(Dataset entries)

+-------+

theorem kept_applyNext {st0 : State} {s : State} {region : Nat} {row : Nat} {st : Status} {b : List Byte} (hk : Kept st0 s) : Kept st0 (applyNext s region row st b) := by
  unfold applyNext
  with_reducible repeat' first
    | assumption
    | (dsimp only)
    | refine kept_fst ?_ (by assumption)
    | apply kept_rowLost
    | apply kept_dropApply
    | apply kept_Rd_go
    | apply kept_applyRead
    | apply kept_applyWrite
    | apply kept_countApply
    | apply kept_rowWritten
    | apply reads_readTable
    | apply kept_foldl
    | apply kept_foldl_fst
    | apply kept_getD
    | intro _
    | split
    | exact kept_pair _ (by assumption)
    | (unfold Kept; dsimp only; first | refine kept_parts ?_ | refine kept_parts_out ?_ | refine kept_parts_put ?_ | refine kept_parts_regs ?_ | refine kept_parts_filter ?_)
    | contradiction

theorem kept_acceptContrib {st0 : State} {s : State} {h : TblHdr} {c : Contrib} (hk : Kept st0 s) : Kept st0 (acceptContrib s h c) := by
  unfold acceptContrib
  with_reducible repeat' first
    | assumption
    | (dsimp only)
    | refine kept_fst ?_ (by assumption)
    | apply kept_inc
    | apply kept_setHome
    | apply kept_foldl
    | apply kept_foldl_fst
    | apply kept_getD
    | intro _
    | split
    | exact kept_pair _ (by assumption)
    | (unfold Kept; dsimp only; first | refine kept_parts ?_ | refine kept_parts_out ?_ | refine kept_parts_put ?_ | refine kept_parts_regs ?_ | refine kept_parts_filter ?_)
    | contradiction

theorem kept_setScatter {st0 : State} {s : State} {y1 : SRun} (hk : Kept st0 s) : Kept st0 (setScatter s y1) := by
  unfold setScatter
  with_reducible repeat' first
    | assumption
    | (dsimp only)
    | refine kept_fst ?_ (by assumption)
    | apply kept_foldl
    | apply kept_foldl_fst
    | apply kept_getD
    | intro _
    | split
    | exact kept_pair _ (by assumption)
    | (unfold Kept; dsimp only; first | refine kept_parts ?_ | refine kept_parts_out ?_ | refine kept_parts_put ?_ | refine kept_parts_regs ?_ | refine kept_parts_filter ?_)
    | contradiction

theorem kept_scatterMark {st0 : State} {s : State} {y1 : Region} {step : Nat} {ok : Bool} (hk : Kept st0 s) : Kept st0 (scatterMark s y1 step ok) := by
  unfold scatterMark
  with_reducible repeat' first
    | assumption
    | (dsimp only)
    | refine kept_fst ?_ (by assumption)
    | apply kept_setHome
    | apply kept_ownMarker
    | apply kept_foldl
    | apply kept_foldl_fst
    | apply kept_getD
    | intro _
    | split
    | exact kept_pair _ (by assumption)
    | (unfold Kept; dsimp only; first | refine kept_parts ?_ | refine kept_parts_out ?_ | refine kept_parts_put ?_ | refine kept_parts_regs ?_ | refine kept_parts_filter ?_)
    | contradiction

theorem kept_endScatter {st0 : State} {s : State} {y1 : SRun} {st : Status} (hk : Kept st0 s) : Kept st0 (endScatter s y1 st) := by
  unfold endScatter
  with_reducible repeat' first
    | assumption
    | (dsimp only)
    | refine kept_fst ?_ (by assumption)
    | apply kept_setRun
    | apply kept_scatterMark
    | apply kept_foldl
    | apply kept_foldl_fst
    | apply kept_getD
    | intro _
    | split
    | exact kept_pair _ (by assumption)
    | (unfold Kept; dsimp only; first | refine kept_parts ?_ | refine kept_parts_out ?_ | refine kept_parts_put ?_ | refine kept_parts_regs ?_ | refine kept_parts_filter ?_)
    | contradiction

theorem kept_contribDone {st0 : State} {s : State} {y1 : SRun} (hk : Kept st0 s) : Kept st0 (contribDone s y1) := by
  unfold contribDone
  with_reducible repeat' first
    | assumption
    | (dsimp only)
    | refine kept_fst ?_ (by assumption)
    | apply kept_setScatter
    | apply kept_foldl
    | apply kept_foldl_fst
    | apply kept_getD
    | intro _
    | split
    | exact kept_pair _ (by assumption)
    | (unfold Kept; dsimp only; first | refine kept_parts ?_ | refine kept_parts_out ?_ | refine kept_parts_put ?_ | refine kept_parts_regs ?_ | refine kept_parts_filter ?_)
    | contradiction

+-------+

**WORK INSTRUCTIONS**
Using the data above, reproduce every line exactly.

**WRITTEN ANSWER**
theorem kept_applyNext {st0 : State} {s : State} {region : Nat} {row : Nat} {st : Status} {b : List Byte} (hk : Kept st0 s) : Kept st0 (applyNext s region row st b) := by
  unfold applyNext
  with_reducible repeat' first
    | assumption
    | (dsimp only)
    | refine kept_fst ?_ (by assumption)
    | apply kept_rowLost
    | apply kept_dropApply
    | apply kept_Rd_go
    | apply kept_applyRead
    | apply kept_applyWrite
    | apply kept_countApply
    | apply kept_rowWritten
    | apply reads_readTable
    | apply kept_foldl
    | apply kept_foldl_fst
    | apply kept_getD
    | intro _
    | split
    | exact kept_pair _ (by assumption)
    | (unfold Kept; dsimp only; first | refine kept_parts ?_ | refine kept_parts_out ?_ | refine kept_parts_put ?_ | refine kept_parts_regs ?_ | refine kept_parts_filter ?_)
    | contradiction

theorem kept_acceptContrib {st0 : State} {s : State} {h : TblHdr} {c : Contrib} (hk : Kept st0 s) : Kept st0 (acceptContrib s h c) := by
  unfold acceptContrib
  with_reducible repeat' first
    | assumption
    | (dsimp only)
    | refine kept_fst ?_ (by assumption)
    | apply kept_inc
    | apply kept_setHome
    | apply kept_foldl
    | apply kept_foldl_fst
    | apply kept_getD
    | intro _
    | split
    | exact kept_pair _ (by assumption)
    | (unfold Kept; dsimp only; first | refine kept_parts ?_ | refine kept_parts_out ?_ | refine kept_parts_put ?_ | refine kept_parts_regs ?_ | refine kept_parts_filter ?_)
    | contradiction

theorem kept_setScatter {st0 : State} {s : State} {y1 : SRun} (hk : Kept st0 s) : Kept st0 (setScatter s y1) := by
  unfold setScatter
  with_reducible repeat' first
    | assumption
    | (dsimp only)
    | refine kept_fst ?_ (by assumption)
    | apply kept_foldl
    | apply kept_foldl_fst
    | apply kept_getD
    | intro _
    | split
    | exact kept_pair _ (by assumption)
    | (unfold Kept; dsimp only; first | refine kept_parts ?_ | refine kept_parts_out ?_ | refine kept_parts_put ?_ | refine kept_parts_regs ?_ | refine kept_parts_filter ?_)
    | contradiction

theorem kept_scatterMark {st0 : State} {s : State} {y1 : Region} {step : Nat} {ok : Bool} (hk : Kept st0 s) : Kept st0 (scatterMark s y1 step ok) := by
  unfold scatterMark
  with_reducible repeat' first
    | assumption
    | (dsimp only)
    | refine kept_fst ?_ (by assumption)
    | apply kept_setHome
    | apply kept_ownMarker
    | apply kept_foldl
    | apply kept_foldl_fst
    | apply kept_getD
    | intro _
    | split
    | exact kept_pair _ (by assumption)
    | (unfold Kept; dsimp only; first | refine kept_parts ?_ | refine kept_parts_out ?_ | refine kept_parts_put ?_ | refine kept_parts_regs ?_ | refine kept_parts_filter ?_)
    | contradiction

theorem kept_endScatter {st0 : State} {s : State} {y1 : SRun} {st : Status} (hk : Kept st0 s) : Kept st0 (endScatter s y1 st) := by
  unfold endScatter
  with_reducible repeat' first
    | assumption
    | (dsimp only)
    | refine kept_fst ?_ (by assumption)
    | apply kept_setRun
    | apply kept_scatterMark
    | apply kept_foldl
    | apply kept_foldl_fst
    | apply kept_getD
    | intro _
    | split
    | exact kept_pair _ (by assumption)
    | (unfold Kept; dsimp only; first | refine kept_parts ?_ | refine kept_parts_out ?_ | refine kept_parts_put ?_ | refine kept_parts_regs ?_ | refine kept_parts_filter ?_)
    | contradiction

theorem kept_contribDone {st0 : State} {s : State} {y1 : SRun} (hk : Kept st0 s) : Kept st0 (contribDone s y1) := by
  unfold contribDone
  with_reducible repeat' first
    | assumption
    | (dsimp only)
    | refine kept_fst ?_ (by assumption)
    | apply kept_setScatter
    | apply kept_foldl
    | apply kept_foldl_fst
    | apply kept_getD
    | intro _
    | split
    | exact kept_pair _ (by assumption)
    | (unfold Kept; dsimp only; first | refine kept_parts ?_ | refine kept_parts_out ?_ | refine kept_parts_put ?_ | refine kept_parts_regs ?_ | refine kept_parts_filter ?_)
    | contradiction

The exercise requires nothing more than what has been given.